### SUPPLIED DATA

/-! ### Starting results -/

/-- (R37) The largest count that runs for a result of fixed latency of a word and unit. -/
def Bank.slowest (b : Bank) (u : Nat) (cyc : W64) : Nat :=
  ((b.fly.filter fun r => r.unit == u && r.cyc == cyc && !r.div).map (·.left)).foldl max 0

/-- (R37, R108) The divides of the same word and unit, whose time is not architected, land no later than a result of a later
slot. -/
def Bank.hurry (b : Bank) (u : Nat) (cyc : W64) (left : Nat) : Bank :=
  { b with
    fly := updWhere (fun r => r.unit == u && r.cyc == cyc && r.div) (fun r => { r with left := min r.left left }) b.fly }

/-- (R37, R54, R56) A result starts in a unit. DEDUCED (log 26): the results of a word land in slot order (R37), so one whose
latency is shorter than that of an earlier slot of its word lands with that one. -/
def Bank.start (b : Bank) (r : InFlight) : Bank :=
  let left := max r.left (b.slowest r.unit r.cyc)
  let b' := b.hurry r.unit r.cyc left
  { b' with fly := b'.fly ++ [{ r with left := left }] }

/-- (R37, R54, R56) A result of fixed latency starts. -/
def State.startFixed (s : State) (u lat : Nat) (r : Rec) (e : Effects) : State :=
  (s.updSelf fun x => x.updBank fun b =>
    b.start { unit := u, id := s.fresh, left := lat, cyc := x.curCyc, div := false, res := r, eff := e }).takeId

/-- (R58, R108) A divide or remainder starts; it lands within its bound. DESIGN CHOICE (log 26): where `sched` names no
DIVIDE_LANDING, it lands when its bound runs out. -/
def State.startDiv (s : State) (u bound : Nat) (r : Rec) : State :=
  (s.updSelf fun x => x.updBank fun b =>
    b.start { unit := u, id := s.fresh, left := bound, cyc := x.curCyc, div := true, res := r, eff := Effects.none }).takeId

/-- (R48, R55) A queued record takes its place; its identifier is the next one, which stays to be taken. -/
def State.expectRec (s : State) (key : Nat) : State :=
  s.updSelf fun x => x.updBank fun b => { b with outst := b.outst ++ [{ key := key, id := s.fresh, res := none }] }

/-- (R48, R55, R60) A queued record lands. -/
def State.landRec (s : State) (c : Who) (key id : Nat) (r : Rec) : State := s.updCtx c fun x => x.landRec key id r

/-- A record with 64-bit `out`. -/
def rec64 (v : W64) : Rec := { out := v.setWidth 512, aux := 0, stat := 0 }

/-! ### Codes -/

/-- (R355) The number of a fault code. -/
def Flt.num : Flt → Nat
  | .xword => 0x01 | .regbound => 0x02 | .port => 0x03 | .latency => 0x04 | .stack => 0x05 | .align => 0x06
  | .noncanon => 0x07 | .transl => 0x08 | .perm => 0x09 | .cow => 0x0A | .tilemap => 0x0B | .owner => 0x0C
  | .dyelot => 0x0D | .yarnlen => 0x0E | .amoApplied => 0x0F | .poison => 0x10 | .checksum => 0x11 | .trail => 0x12
  | .selflock => 0x13 | .swtrap => 0x14 | .link => 0x15 | .engine => 0x16 | .priv => 0x17 | .nonlocal => 0x18
  | .brk => 0x19

/-- (R355) The code of a number. -/
def Flt.ofNum (n : Nat) : Option Flt :=
  [Flt.xword, .regbound, .port, .latency, .stack, .align, .noncanon, .transl, .perm, .cow, .tilemap, .owner, .dyelot, .yarnlen,
   .amoApplied, .poison, .checksum, .trail, .selflock, .swtrap, .link, .engine, .priv, .nonlocal, .brk].find? fun c => c.num == n

/-- (R354) The record that a resumed or skipped queued operation delivers. -/
def codeRec (c : Flt) : Rec := { out := 0, aux := 0, stat := BitVec.ofNat 64 c.num }

/-- Whether a tile's selector has still to decide in the present tile cycle. -/
def State.unselected (s : State) (tile : Nat) : Bool := !s.worked || s.agenda.contains (.select tile)

/-! ### The end of a word -/

/-- (R70, R97) A register file's allotment changed: names that are added or released read zero. -/
def Ctx.setGcount (x : Ctx) (n : Nat) : Ctx :=
  { x with g := x.g.filter fun (e : Nat × W64) => e.1 < min n x.gcount, gcount := n }

/-- (R70, R97) As `setGcount`, for vector registers. -/
def Ctx.setVcount (x : Ctx) (n : Nat) : Ctx :=
  { x with v := x.v.filter fun (e : Nat × W512) => e.1 < min n x.vcount, vcount := n }

/-- (R101, R103, R121, R123) A system register written; reserved bits ignore writes. -/
def Ctx.writeSys (x : Ctx) (reg : Nat) (v : W64) : Ctx :=
  match reg with
  | 0x010 => { x with frm := v.setWidth 2 }
  | 0x011 => { x with fflags := v.setWidth 5 }
  | 0x012 => { x with trapbase := v.setWidth 13 }
  | 0x013 => { x with slim := v.setWidth 48 }
  | 0x01A => { x with frec2 := v }
  | 0x01B => { x with frec3 := v }
  | _ => x

/-- (R59, R94 to R97, R121) A write that takes effect after its word. -/
def Ctx.applyLate (x : Ctx) : LateWrite → Ctx
  | .lock m => x.setLock m
  | .check b => { x with check := b }
  | .prio l => { x with prio := l }
  | .gcount n => x.setGcount n
  | .vcount n => x.setVcount n
  | .sys r v => x.writeSys r v

/-- The writes of the present word that take effect after it. -/
def Ctx.applyLater (x : Ctx) : Ctx := { x.later.foldl Ctx.applyLate x with later := [] }

/-- (R65, R88 to R90) Where the stream goes after word `x.curWord`: the next word, a loop's start, a loop started
by this word, or a due transfer's target. A due transfer with a bad target stays, with no words left (R66). DESIGN CHOICE
(log 26): a `ctl.loop` with P = 0 in the first delay word of a transfer goes on at W + N + 1 (R88), which is then the
second delay word; a loop that a delay word starts stays active after the target. -/
def Ctx.sequence (x : Ctx) : Ctx :=
  let fresh := x.xfer.any fun t => t.left == 3
  let xs := x.xfer.map fun t => { t with left := t.left - 1 }
  let (l1, n1) : LoopSt × Nat :=
    if x.loop.active ∧ x.curWord = x.loop.stop then
      if 1 < x.loop.left then ({ x.loop with left := x.loop.left - 1 }, x.loop.start)
      else (LoopSt.init, x.loop.stop + 1)
    else (x.loop, x.curWord + 1)
  let (l2, n2) : LoopSt × Nat :=
    match x.loopReq with
    | some (w, n, p) =>
      if fresh then (x.loop, x.curWord + 1)
      else if p = 0 then (LoopSt.init, w + n + 1)
      else ({ start := w + 1, stop := w + n, left := p, active := true }, w + 1)
    | none => (l1, n1)
  match xs.find? fun t => t.left == 0 with
  | some d =>
    if d.target.toNat < 8192 then
      { x with xfer := xs.filter fun t => t.left != 0, loop := l2, loopReq := none, pc := d.target.toNat }
    else { x with xfer := xs, loop := l2, loopReq := none, pc := x.curWord + 1 }
  | none => { x with xfer := xs, loop := l2, loopReq := none, pc := n2 }

/-- (R68, R89) The loop buffer where a context's loop starts or is restored: pinned if free, released where no loop is
active. -/
def Tile.pinLoop (t : Tile) (k : Nat) (active : Bool) : Tile :=
  if active then (if t.loopBuf.isNone then { t with loopBuf := some k } else t) else t.freeLoop k

/-- (R68) The loop buffer after a word: only a word with a `ctl.loop` pins it; the end of the loop releases it. -/
def Tile.keepLoop (t : Tile) (k : Nat) (starts active : Bool) : Tile :=
  if starts || !active then t.pinLoop k active else t

/-! ### Taking a fault -/

/-- A fault as decode or a trigger raises it. Without `f1`, FREC1 is found by R103. -/
structure FaultAt where
  code : Flt
  info : BitVec 16
  f1 : Option W64
  deriving DecidableEq, Repr

/-- A fault whose own rule names FREC1. -/
def FaultAt.at (c : Flt) (v : W64) : FaultAt := { code := c, info := 0, f1 := some v }

/-- (R355, R356) FLT_ENGINE with an INFO value; FREC1 holds the pointer or operand. -/
def FaultAt.engine (i : Nat) (v : W64) : FaultAt := { code := .engine, info := BitVec.ofNat 16 i, f1 := some v }

/-- (R103, R355) A fault whose row of R355 gives no FREC1: it holds lanes [63:0] of the unit's o1. -/
def FaultAt.plain (c : Flt) (info : Nat) : FaultAt := { code := c, info := BitVec.ofNat 16 info, f1 := none }

/-- What trap entry records and where the return goes on. -/
structure TrapRec where
  code : Flt
  info : BitVec 16
  f1 : W64
  f2 : W64
  level : Bool
  queued : Bool
  word : Nat
  slot : Nat
  ret : RetKind
  /-- the strikes on the bank (R358) -/
  parity : List SoftErr := []
  deriving DecidableEq, Repr

/-- (R102) FREC0. -/
def TrapRec.frec0 (t : TrapRec) (delay : Bool) : W64 :=
  BitVec.ofNat 64 (t.word % 8192 * 2 ^ 32 + t.info.toNat * 2 ^ 16 + (if t.queued then 2 ^ 13 else 0)
    + (if delay then 2 ^ 12 else 0) + (if t.level then 2 ^ 11 else 0) + t.slot % 8 * 2 ^ 8 + t.code.num)

/-- (R60, R89, R100 to R103) Trap entry of a context: bank, LOCKMASK, loop and transfers move into the trap shadow,
FREC0 to FREC3 are written, LOCKMASK is set, and the next word is TRAPBASE.ENTRY. -/
def Ctx.trapEntry (x : Ctx) (t : TrapRec) : Ctx :=
  { x with
    frec0 := t.frec0 (!x.xfer.isEmpty), frec1 := t.f1, frec2 := t.f2, frec3 := x.bank.latencyMap
    shadow := some { bank := x.bank, lock := x.lock, loop := x.loop, xfer := x.xfer, pc := x.pc, word := x.curWord,
                     sc := x.curSc, cyc := x.curCyc, same := x.same, stalled := x.stalled, stall := x.stall, idle := x.idle
                     loopReq := x.loopReq, halting := x.halting, draining := x.block.contains .drain, cont := x.cont
                     parity := t.parity, ret := t.ret }
    bank := Bank.init, lock := 0xFFFF, loop := LoopSt.init, xfer := [], pc := x.trapbase.toNat, stall := 0,
    stalled := false, idle := 0, loopReq := none, halting := none, rfeReq := none, cont := [], block := x.block.filter (· != .drain),
    same := false, sameTile := false }

/-- (R60, R100) A fault is taken: trap entry, or a double fault while the trap shadow is occupied. The late
writes of the word take effect first, and a hold on the loop buffer is released. A strike on the bank goes with it (R358). -/
def State.enterTrap (s : State) (c : Who) (t : TrapRec) : State :=
  let x := (s.ctx c).applyLater
  match x.shadow with
  | some _ => (s.setCtx c x).doubleFault c
  | none =>
    { (s.setCtx c (x.trapEntry { t with parity := s.parity.filter (bankStrike c) })).updTile c.tile fun y => y.freeLoop c.ctx with
      parity := s.parity.filter fun e => !bankStrike c e }

/-- Whether a task belongs to the word of context `c` whose triggers are starting. -/
def Task.inWord (c : Who) : Task → Bool
  | .run tr i => tr.who == c && (portOf i).isSome
  | .fault tr _ _ _ _ => tr.who == c
  | _ => false

/-- The triggers of a word left on the agenda. -/
def wordRest (c : Who) (l : List Task) : List Task := l.takeWhile (Task.inWord c)

/-- The agenda after a word is cut short: without its triggers and its end. -/
def afterWord (c : Who) (l : List Task) : List Task :=
  match l.dropWhile (Task.inWord c) with
  | .wordEnd d :: rest => if d = c then rest else .wordEnd d :: rest
  | .cont d :: rest => if d = c then rest else .cont d :: rest
  | rest => rest

/-- The slot of a trigger's task. -/
def Task.slot : Task → Nat
  | .run tr _ | .fault tr _ _ _ _ => tr.slot
  | _ => 0

/-- The unit of a trigger's task. -/
def Task.unit : Task → Nat
  | .run _ i | .fault _ i _ _ _ => match portOf i with
    | some (u, _) => u
    | none => 0
  | _ => 0

/-- The triggers of a context's word that have still to start: those on the agenda, then those that wait. -/
def State.restOf (s : State) (c : Who) : List Task := wordRest c s.agenda ++ (s.ctx c).cont

/-- Whether a task is a memb trigger put off to its place in the tile's order (R117). -/
def Task.isLate : Task → Bool
  | .run tr _ => tr.late
  | _ => false

/-- (R103) A trigger's unit. -/
def unitOf (i : Instr) : Nat :=
  match portOf i with
  | some (u, _) => u
  | none => 0

/-- (R39, R103) Trap entry of a trigger fault, the word's later triggers unstarted. -/
def State.faultNow (s : State) (tr : Trig) (i : Instr) (f : FaultAt) : State :=
  let c := tr.who
  let rest := s.restOf c
  let f1 := f.f1.getD (lo64 ((s.ctx c).bank.port (unitOf i) 0))
  let ret := if f.code = .swtrap ∨ f.code = .brk then RetKind.soft tr i rest else RetKind.trigger tr i rest
  ({ s with agenda := afterWord c s.agenda }.updCtx c fun x => { x with cont := [] }).enterTrap c
    { code := f.code, info := f.info, f1 := f1, f2 := lo64 tr.t, level := true, queued := false,
      word := tr.word, slot := tr.slot, ret := ret }

/-- (R39) The fault of a trigger: at once, or behind the triggers of earlier slots that wait. -/
def State.faultInTurn (s : State) (tr : Trig) (i : Instr) (f : FaultAt) : State :=
  let c := tr.who
  if (s.ctx c).cont.any fun k => k.slot < tr.slot then
    { s with agenda := s.agenda.dropWhile (Task.inWord c) }.updCtx c fun x =>
      { x with cont := x.cont ++ Task.fault tr i f.code f.info f.f1 :: wordRest c s.agenda }
  else s.faultNow tr i f

/-- (R39, R103) The trigger that starts faults: neither it nor a later trigger of the word starts. Triggers of
earlier slots that stand later in the tile's order (R117) are performed first. -/
def State.faultTrigger (s : State) (i : Instr) (f : FaultAt) : State :=
  let rest := wordRest s.trig.who s.agenda
  let lates := rest.filter Task.isLate
  if lates.isEmpty then s.faultInTurn s.trig i f
  else
    { s with
      agenda := lates ++ .fault s.trig i f.code f.info f.f1 :: rest.filter (fun k => !k.isLate)
        ++ s.agenda.dropWhile (Task.inWord s.trig.who) }

/-- (R35, R103) A word faults at decode: none of its moves performs. DESIGN CHOICE (log 26): no trigger has faulted, so FREC2
is 0, as R385 has it for a fault from XH or KIND. -/
def State.faultDecode (s : State) (c : Who) (slot : Nat) (code : Flt) (f1 : W64) : State :=
  s.enterTrap c { code := code, info := 0, f1 := f1, f2 := 0, level := false, queued := false,
                  word := (s.ctx c).pc, slot := slot, ret := .decode }

/-- (R66) A bad transfer target: FLT_XWORD in place of issuing the target. -/
def State.faultTarget (s : State) (c : Who) (d : Transfer) : State :=
  (s.updCtx c fun x => { x with xfer := x.xfer.erase d }).enterTrap c
    { code := .xword, info := 0, f1 := d.target, f2 := d.t, level := false, queued := false, word := d.word,
      slot := d.slot, ret := .target d }

/-- (R353) The pending fault that the next word boundary delivers: outside a handler the first in trigger order,
inside a handler only one of the handler's own operations. -/
def Ctx.deliverable (x : Ctx) : Option PendFault :=
  match x.shadow with
  | none => x.faults.head?
  | some _ => x.faults.find? fun p => p.dbl

/-- (R353) A fault after start is delivered. -/
def State.deliverLate (s : State) (c : Who) : State :=
  match (s.ctx c).deliverable with
  | none => s
  | some p =>
    (s.updCtx c fun x => { x with faults := x.faults.erase p }).enterTrap c
      { code := p.code, info := p.info, f1 := p.f1, f2 := p.f2, level := true, queued := true, word := p.word,
        slot := p.slot, ret := .late p }

/-- Pending faults in trigger order. -/
def insertFault (p : PendFault) : List PendFault → List PendFault
  | [] => [p]
  | q :: qs => if p.rank < q.rank then p :: q :: qs else q :: insertFault p qs

/-- (R92, R353) Whether a context still takes the faults of an operation of job `j`. -/
def State.takesFaults (s : State) (c : Who) (j : Option Nat) : Bool :=
  (s.ctx c).exit.isNone && (s.ctx c).job == j

/-- (R338, R350) Whether a job stands in its save area. -/
def State.savedJob (s : State) (j : Nat) : Bool :=
  match s.job? j with
  | some k => k.st == .preempted || k.st == .resuming
  | none => false
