/-! ### Copy-on-write -/

/-- (R142, R147) Every copy of an identifier's entry for a page leaves every TLB. -/
def State.dropPage (s : State) (asid va level : Nat) : State :=
  let keep (e : TlbEnt) : Bool := !(e.names asid && e.level == level && e.page == va / 2 ^ pageBits level)
  { s with
    tlbs := s.tlbs.map fun (t : Nat × List TlbEnt) => (t.1, t.2.filter keep)
    utlbs := s.utlbs.map fun (t : Nat × List TlbEnt) => (t.1, t.2.filter keep)
    walks := if level = 1 then
        s.walks.map fun (t : Nat × List WalkEnt) => (t.1, t.2.filter fun w => !(w.asid == asid && w.index == va / 2 ^ 29))
      else s.walks }

/-- (R142) Room of 8 KiB for a leaf table in a page of the pool. -/
def State.takeTable (s : State) : Option (State × Nat) :=
  match s.poolTab with
  | some (pa, n) => some ({ s with poolTab := if n ≤ 1 then none else some (pa + 8192, n - 1) }, pa)
  | none => match s.pool with
    | [] => none
    | p :: ps => some ({ s with pool := ps, poolTab := some (p + 8192, 63) }, p)

/-- (R142) The 1,024 entries of the table into which a large entry splits. -/
def splitEntry (m : W64) (i : Nat) : W64 := (m &&& ~~~8#64) + BitVec.ofNat 64 (i * 2 ^ 19)

/-- (R142) A large entry at `loc` split, where there is room. -/
def State.splitLarge (s : State) (asid va : Nat) (f : Leaf) : Option State :=
  match s.takeTable with
  | none => none
  | some (s1, tab) =>
    let s2 := (List.range 1024).foldl (fun (s : State) i => s.newEntry (paLoc (tab + 8 * i)) (splitEntry f.ent i)) s1
    some ((s2.newEntry f.loc (BitVec.ofNat 64 (tab + 1))).dropPage asid va 1)

/-- (R142) The 512 KiB page of a leaf copied, granule by granule, to a page of the pool, with placement 0. -/
def State.copyPage (s : State) (e : W64) (pa : Nat) : State :=
  let locs := (List.range 128).map fun i =>
    (placeLoc (leafPlace e) (leafHome e) (leafStack e) (leafPa e 2 (4096 * i)),
     placeLoc (leafPlace e) (leafHome e) (leafStack e) (pa + 4096 * i))
  locs.foldl (fun (s : State) (p : Nat × Nat) => s.storeBytes p.2 (Memory.readBytes s.mem p.1 4096)) s

/-- (R140) The PPN field of a leaf entry. -/
def ppnMask : W64 := BitVec.ofNat 64 (2 ^ 52 - 2 ^ 19)

/-- (R142) The leaf entry at `loc` copied to a free page of the pool, where there is one. -/
def State.copyLeaf (s : State) (asid va : Nat) (f : Leaf) : Option State :=
  match s.pool with
  | [] => none
  | p :: ps =>
    let e := (f.ent &&& ~~~(ppnMask ||| 0x10)) ||| BitVec.ofNat 64 p
    some ((({ s with pool := ps }.copyPage f.ent p).newEntry f.loc e).dropPage asid va 2)

/-- (R142) Management firmware resolves copy-on-write for an address: the state after, and whether the access can
continue. A split that was made stands. Where the tables hold the new entry already, only the copies of the old one leave. -/
def State.resolveCow (s : State) (asid va : Nat) : State × Bool :=
  match s.walkTables asid va false 0 with
  | .error _ => (s, true)
  | .ok f =>
    if !f.ent.getLsbD 4 then ((s.dropPage asid va 1).dropPage asid va 2, true)
    else if f.level = 1 then
      match s.splitLarge asid va f with
      | none => (s, false)
      | some s1 => match s1.walkTables asid va false 0 with
        | .error _ => (s1, true)
        | .ok g => match s1.copyLeaf asid va g with
          | none => (s1, false)
          | some s2 => (s2, true)
    else match s.copyLeaf asid va f with
      | none => (s, false)
      | some s1 => (s1, true)

/-- (R142) Translation of an address for an engine, which resolves copy-on-write on its way: the storage and the physical address. -/
def State.translateEngine (s : State) (tile asid va : Nat) (acc : Acc) : State × Except (Flt × Nat) (Nat × Nat) :=
  match s.translate tile asid va acc true false with
  | (s1, .ok loc _ pa) => (s1, .ok (loc, pa))
  | (s1, .bad c l) => (s1, .error (c, l))
  | (s1, .cow) =>
    let r := s1.resolveCow asid va
    if !r.2 then (r.1, .error (.cow, 0))
    else match r.1.translate tile asid va acc true false with
      | (s2, .ok loc _ pa) => (s2, .ok (loc, pa))
      | (s2, .bad c l) => (s2, .error (c, l))
      | (s2, .cow) => (s2, .error (.cow, 0))

end Sys2Proof.Machine
end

######

Whenever a line in the entries holds the word "copyLeaf", copy that line.

**REPLY**
def State.copyLeaf (s : State) (asid va : Nat) (f : Leaf) : Option State :=
        | .ok g => match s1.copyLeaf asid va g with
    else match s.copyLeaf asid va f with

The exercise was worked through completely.